Give the guy points for self-awareness and humility, something a certain Shia LaBeouf — who also has had to navigate the road from Disney kid to fearless actor — would be wise to note.

Of course, candor in interviews doesn’t make someone a good actor. For moviegoers to buy Efron in more challenging material, he has to prove he’s capable of being bought. And he’s started to do that.

Efron’s movies have typically not won rave reviews. (“New Year’s Eve,” as one example, boasts a flaccid 7 percent positive rating on Rotten Tomatoes.) But critics often point out that it’s the material, and not the blue-eyed star, that’s the problem.

Vulture noted that despite “New Year’s Eve” ’s cliches and overall predictability, “Efron was the liveliest . . . he’s been onscreen in years” and marked his and Michelle Pfeiffer’s vignette as the best in the film.

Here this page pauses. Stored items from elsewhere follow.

/-! ### mapLoad -/

@[simp] theorem Work.mapLoad_time (f : LoadJob → LoadJob) (w : Work) : (w.mapLoad f).time = w.time := rfl
@[simp] theorem Work.mapLoad_obj (f : LoadJob → LoadJob) (w : Work) : (w.mapLoad f).obj = w.obj := rfl
@[simp] theorem Work.mapLoad_objS (f : LoadJob → LoadJob) (w : Work) : (w.mapLoad f).objS = w.objS := rfl
@[simp] theorem Work.mapLoad_objP (f : LoadJob → LoadJob) (w : Work) : (w.mapLoad f).objP = w.objP := rfl
@[simp] theorem Work.mapLoad_blob (f : LoadJob → LoadJob) (w : Work) : (w.mapLoad f).blob = w.blob := rfl
@[simp] theorem Work.mapLoad_blobS (f : LoadJob → LoadJob) (w : Work) : (w.mapLoad f).blobS = w.blobS := rfl
@[simp] theorem Work.mapLoad_blobP (f : LoadJob → LoadJob) (w : Work) : (w.mapLoad f).blobP = w.blobP := rfl
@[simp] theorem Work.mapLoad_log (f : LoadJob → LoadJob) (w : Work) : (w.mapLoad f).log = w.log := rfl
@[simp] theorem Work.mapLoad_sent (f : LoadJob → LoadJob) (w : Work) : (w.mapLoad f).sent = w.sent := rfl
@[simp] theorem Work.mapLoad_nextId (f : LoadJob → LoadJob) (w : Work) : (w.mapLoad f).nextId = w.nextId := rfl
@[simp] theorem Work.mapLoad_free (f : LoadJob → LoadJob) (w : Work) : (w.mapLoad f).free = w.free := rfl
@[simp] theorem Work.mapLoad_pcie (f : LoadJob → LoadJob) (w : Work) : (w.mapLoad f).pcie = w.pcie := rfl
@[simp] theorem Work.mapLoad_q (f : LoadJob → LoadJob) (w : Work) : (w.mapLoad f).q = w.q := rfl
@[simp] theorem Work.mapLoad_bob (f : LoadJob → LoadJob) (w : Work) : (w.mapLoad f).bob = w.bob := rfl
@[simp] theorem Work.mapLoad_hoop (f : LoadJob → LoadJob) (w : Work) : (w.mapLoad f).hoop = w.hoop := rfl
@[simp] theorem Work.mapLoad_ext (f : LoadJob → LoadJob) (w : Work) : (w.mapLoad f).ext = w.ext := rfl
@[simp] theorem Work.mapLoad_sched (f : LoadJob → LoadJob) (w : Work) : (w.mapLoad f).sched = w.sched := rfl
@[simp] theorem Work.mapLoad_picot (f : LoadJob → LoadJob) (w : Work) : (w.mapLoad f).picot = w.picot := rfl
@[simp] theorem Work.mapLoad_net (f : LoadJob → LoadJob) (w : Work) : (w.mapLoad f).net = w.net := rfl
@[simp] theorem Work.mapLoad_plait (f : LoadJob → LoadJob) (w : Work) : (w.mapLoad f).plait = w.plait := rfl
@[simp] theorem Work.mapLoad_dict (f : LoadJob → LoadJob) (w : Work) : (w.mapLoad f).dict = w.dict := rfl
@[simp] theorem Work.mapLoad_arena (f : LoadJob → LoadJob) (w : Work) : (w.mapLoad f).arena = w.arena := rfl
@[simp] theorem Work.mapLoad_life (f : LoadJob → LoadJob) (w : Work) : (w.mapLoad f).life = { w.life with job := w.life.job.map f } := rfl
@[simp] theorem Work.mapLoad_pair (f : LoadJob → LoadJob) (w : Work) : (w.mapLoad f).pair = w.pair := rfl
@[simp] theorem Work.mapLoad_health (f : LoadJob → LoadJob) (w : Work) : (w.mapLoad f).health = w.health := rfl
@[simp] theorem Work.mapLoad_rst (f : LoadJob → LoadJob) (w : Work) : (w.mapLoad f).rst = w.rst := rfl
@[simp] theorem Work.mapLoad_boot (f : LoadJob → LoadJob) (w : Work) : (w.mapLoad f).boot = w.boot := rfl
@[simp] theorem Work.mapLoad_clk (f : LoadJob → LoadJob) (w : Work) : (w.mapLoad f).clk = w.clk := rfl
@[simp] theorem Work.mapLoad_mem (f : LoadJob → LoadJob) (w : Work) : (w.mapLoad f).mem = w.mem := rfl
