@[simp] theorem Work.stateWords_out (w : Work) : (Work.stateWords w).2.out = w.out := by
  unfold Work.stateWords; simp

@[simp] theorem Work.newSwatch_out (dom : Nat) (cause : Nat) (target : Nat) (ctxs : List Nat) (cores : List Nat) (dies : List Nat) (w : Work) : (Work.newSwatch dom cause target ctxs cores dies w).2.out = w.out := by
  unfold Work.newSwatch; simp

@[simp] theorem Work.claimSamples_out (cores : List Nat) (w : Work) : (Work.claimSamples cores w).out = w.out := by
  unfold Work.claimSamples; refine foldl_out _ (fun w a => ?_) _ _; (try dsimp only); (repeat' split) <;> simp_all

@[simp] theorem Work.tapTake_out (code : Nat) (out : Nat) (w : Work) : (Work.tapTake code out w).out = w.out := by rfl

@[simp] theorem Work.tapBypass_out (w : Work) : (Work.tapBypass w).out = w.out := by
  rfl

@[simp] theorem Work.tap_out (code : Nat) (test : Bool) (act : Work → Work) (w : Work) (h0 : ∀ y0, (act y0).out = y0.out) : (Work.tap code test act w).out = w.out := by
  unfold Work.tap; (try dsimp only); split
  · rfl
  · split
    · split <;> simp [Work.tapBypass]
    · exact h0 w

@[simp] theorem Work.boundary_out (code : Nat) (pins : Nat) (load : Nat) (w : Work) : (Work.boundary code pins load w).out = w.out := by rfl

@[simp] theorem opExtest_out (pins : Nat) (load : Nat) (w : Work) : (opExtest pins load w).out = w.out := by unfold opExtest; simp [*]

@[simp] theorem opSamplePreload_out (pins : Nat) (load : Nat) (w : Work) : (opSamplePreload pins load w).out = w.out := by unfold opSamplePreload; simp [*]

@[simp] theorem opClamp_out (w : Work) : (opClamp w).out = w.out := by unfold opClamp; simp [*]

@[simp] theorem opIdcode_out (w : Work) : (opIdcode w).out = w.out := by unfold opIdcode; simp [*]

@[simp] theorem opHighz_out (w : Work) : (opHighz w).out = w.out := by unfold opHighz; simp [*]

@[simp] theorem opUsercode_out (w : Work) : (opUsercode w).out = w.out := by unfold opUsercode; simp [*]

@[simp] theorem opExtestPulse_out (pins : Nat) (load : Nat) (w : Work) : (opExtestPulse pins load w).out = w.out := by unfold opExtestPulse; simp [*]

@[simp] theorem opExtestTrain_out (pins : Nat) (load : Nat) (w : Work) : (opExtestTrain pins load w).out = w.out := by unfold opExtestTrain; simp [*]

@[simp] theorem opBypass_out (code : Fin 256) (w : Work) : (opBypass code w).out = w.out := by unfold opBypass; (repeat' split) <;> simp [*]

@[simp] theorem opTapReset_out (power : Bool) (w : Work) : (opTapReset power w).out = w.out := by unfold opTapReset; dsimp only; (repeat' split) <;> simp_all

@[simp] theorem opTileLaunch_out (id : Nat) (w : Work) : (opTileLaunch id w).out = w.out := by unfold opTileLaunch; (repeat' split) <;> simp [*]

@[simp] theorem Work.noteDispatch_out (k : Nat) (t : Tile) (w : Work) : (Work.noteDispatch k t w).out = w.out := by unfold Work.noteDispatch; dsimp only; (repeat' split) <;> simp_all

@[simp] theorem Work.coreFree_out (k : Nat) (w : Work) : (Work.coreFree k w).out = w.out := by rfl

@[simp] theorem Work.tileLoadFail_out (k : Nat) (t : Tile) (samp : Option Nat) (st : Nat) (d : Nat) (w : Work) : (Work.tileLoadFail k t samp st d w).out = w.out := by unfold Work.tileLoadFail; (repeat' split) <;> simp [*]
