-- ==== Sys2Proof/Tests/Slice0.lean ====
section
/-!
SUPPORT. Sys2Proof/Tests/Slice0.lean: the model's own tests. Expected values come from the spec's tables and examples, or from its rules by
hand; each test names its source. Then, for every statement with hypotheses, a state and operands that meet them together.
-/
open Sys2Proof Sys2Proof.Machine
set_option Elab.async false
namespace Sys2Proof.Tests

/-! ## Well-formedness: an ill-formed term for each check -/

def rx0 : Rx := { port := 0, src := 0, ce := false, fix := 0, hdr := 0, ext := 0, len := 0, data := [], reply := .none }

theorem test_wf_accepts : (Instr.doorbellSqTail 0 1 2 32 5).wellFormed = true ∧ (Instr.exbDataRx rx0).wellFormed = true ∧
    (Instr.resetDone 5 0 [] 0).wellFormed = true ∧ (Instr.inputLow 39999).wellFormed = true := by decide +kernel

/-- Register writes that are too wide, too long or past their structure. -/
theorem test_wf_refuses_values : [Instr.doorbellSqTail 0 1 2 24 5, .doorbellCqHead 0 1 2 8 256, .evtHost 0 1 7 1, .privWrite .fw 1 (2 ^ 64),
    .segTableWrite .fw 1 1020 [0, 0, 0, 0, 0], .winRead 0 (2 ^ 24) 0 4 false, .winRead 0 0 (2 ^ 32) 4 false, .winRead 0 0 0 8192 false,
    .winWrite 0 (2 ^ 24) 0 [], .winWriteRead 0 0 (2 ^ 32) [], .objectWrite .fw (2 ^ 24) 0 [], .storeWrite (2 ^ 24) 0,
    .fwDecision 0 (2 ^ 64) true, .fwStage .fw (2 ^ 32) [1]].all (fun i => !i.wellFormed) = true := by decide +kernel

/-- Addresses, codewords, parts and lanes that do not exist. -/
theorem test_wf_refuses_memory : [Instr.nearScrub (2 ^ 48) .ok, .extReadReturn .other (2 ^ 48) [], .extReadReturn .other 0 [(64, 1)],
    .extScrub 0 [(0, 256)] false, .extScrub 0 [(0, 0)] false, .couchWrite 0 0 [], .couchWrite 0 127 [1, 2], .regulatorRequest 0 0 0 0 false,
    .dramTempPoll [0] [0], .couchDrainTimeout 2 [20], .memTrainDone [20] [] [], .memTrainDone [] [] [(0, 64, 0)], .memTrainDone [] [] [(12, 0, 16)],
    .hostCplRx .other (2 ^ 47) .poisoned, .hostCplRx .other 0 (.error 0), .hostCplRx .other 0 (.error 8),
    .hostCplTimeout .other (2 ^ 47)].all (fun i => !i.wellFormed) = true := by decide +kernel

/-- Frames, entries and times that no port can carry. -/
theorem test_wf_refuses_network : [Instr.linkDegraded 0 0 2 1, .exbDataRx { rx0 with src := 2 ^ 128 }, .exbAckRx { rx0 with hdr := 2 ^ 192 },
    .exbOpenRx { rx0 with ext := 2 ^ 2048 }, .exbCloseRx { rx0 with len := 9217 }, .exbRtoExpire 8192 0, .ptpSyncRx 0 256 0 0 true 0,
    .ptpFollowUpRx 0 0 0 65536 0, .ptpDelayRespRx 0 0 0 0 (2 ^ 64), .hokHelloRx ⟨2 ^ 128, 0, []⟩, .hokCloseRx ⟨0, 65536, []⟩,
    .mgmtFrameRx (.solicit (2 ^ 128) 0)].all (fun i => !i.wellFormed) = true := by decide +kernel

/-- Resets, sensors, supplies and pins out of range. -/
theorem test_wf_refuses_parts : [Instr.resetLimitExpire 6 0, .resetLimitExpire 2 32, .resetDone 1 13 [] 0, .resetDone 5 0 [(16, 0)] 0,
    .xqRetryResend 65536, .timeSample [9], .katPeriod 0 [(0, 0, 48)], .flrVf 0, .hostLinkChanged 0 3 ⟨0, [], []⟩, .fwVerifyDone [2],
    .diePowerDone 0 12, .deviceReady [(0, 0, 48)] ⟨0, [], []⟩, .inputLow 40000, .inputHigh 60000, .throttleDecision ⟨[], 0, 0, 0, 0, 0, 0, 0⟩,
    .fastThrottle false false, .extest (2 ^ 102) 0, .samplePreload 0 (2 ^ 102), .bypass 4].all (fun i => !i.wellFormed) = true := by
  decide +kernel

/-! ## Numbers -/

/-- Table 02.12: a block of largest magnitude 0.0371 (here 9958955 / 2^28) takes scale byte 0x2E in N8F. -/
theorem test_n8f_scale : toSigned 8 (fitScale .n8f ⟨9958955, -28⟩) = 0x2E := by decide +kernel

/-- Table 02.12, rows 1 and 2: under its random bits the value becomes 0x7E or 0x7D. -/
theorem test_n8f_stochastic : (storeValue .n8f (some 0x2E) false .sr 14876 ⟨9958955, -28⟩).1 = 0x7E ∧
    (storeValue .n8f (some 0x2E) false .sr 40960 ⟨9958955, -28⟩).1 = 0x7D := by decide +kernel

/-- Table 02.12, rows 3 and 4: 2.9 × 10^-6 becomes 0x10, and -6.0 × 10^-8 becomes a positive zero with FLUSH. -/
theorem test_n8f_small : (storeValue .n8f (some 0x2E) false .sr 52001 ⟨12754335, -42⟩).1 = 0x10 ∧
    (storeValue .n8f (some 0x2E) false .sr 30500 ⟨-67553994, -50⟩).1 = 0 ∧
    (storeValue .n8f (some 0x2E) false .sr 30500 ⟨-67553994, -50⟩).2.flags = fFlush := by decide +kernel

/-- R36, R37: five trits of a byte; a code of 243 or more reads as zeros. -/
theorem test_trits : [0, 1, 2, 3, 4].map (tritOf 242) = [1, 1, 1, 1, 1] ∧ [0, 1, 2, 3, 4].map (tritOf 5) = [1, 0, -1, -1, -1] ∧
    [0, 1, 2, 3, 4].map (tritOf 243) = [0, 0, 0, 0, 0] := by decide +kernel

/-- R214 by hand: seed 0x0123456789ABCDEF, step 5, d 1, u 0x10002, lane 7. -/
theorem test_generator : srBits 0x0123456789ABCDEF 5 1 0x10002 7 = 52266 := by decide +kernel

/-- Table 01.5: the last byte of a region, and the first of the hole after it. -/
theorem test_regions : (regionOf 0x006BFFFFFFFF).isSome = true ∧ (regionOf 0x006C00000000).isSome = false := by decide +kernel

/-- The table of commands gives no row any bits. -/
theorem test_no_word_spells_a_command (nbits w : Nat) : decodeTableWord nbits w = none := rfl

Reviews for “Charlie St. Cloud,” panned for its brooding script and overemotional narrative, also indicated that Efron’s acting has outshined his projects. A New York Daily News critic said, “Somehow, Efron rises above the sentimentality, creating an undeniably likable portrayal of a young man in turmoil. Those who haven’t seen him since he graduated from ‘High School Musical’ may not believe it, but this former tween idol is the saving grace in a movie that needs all the miracles it can muster.”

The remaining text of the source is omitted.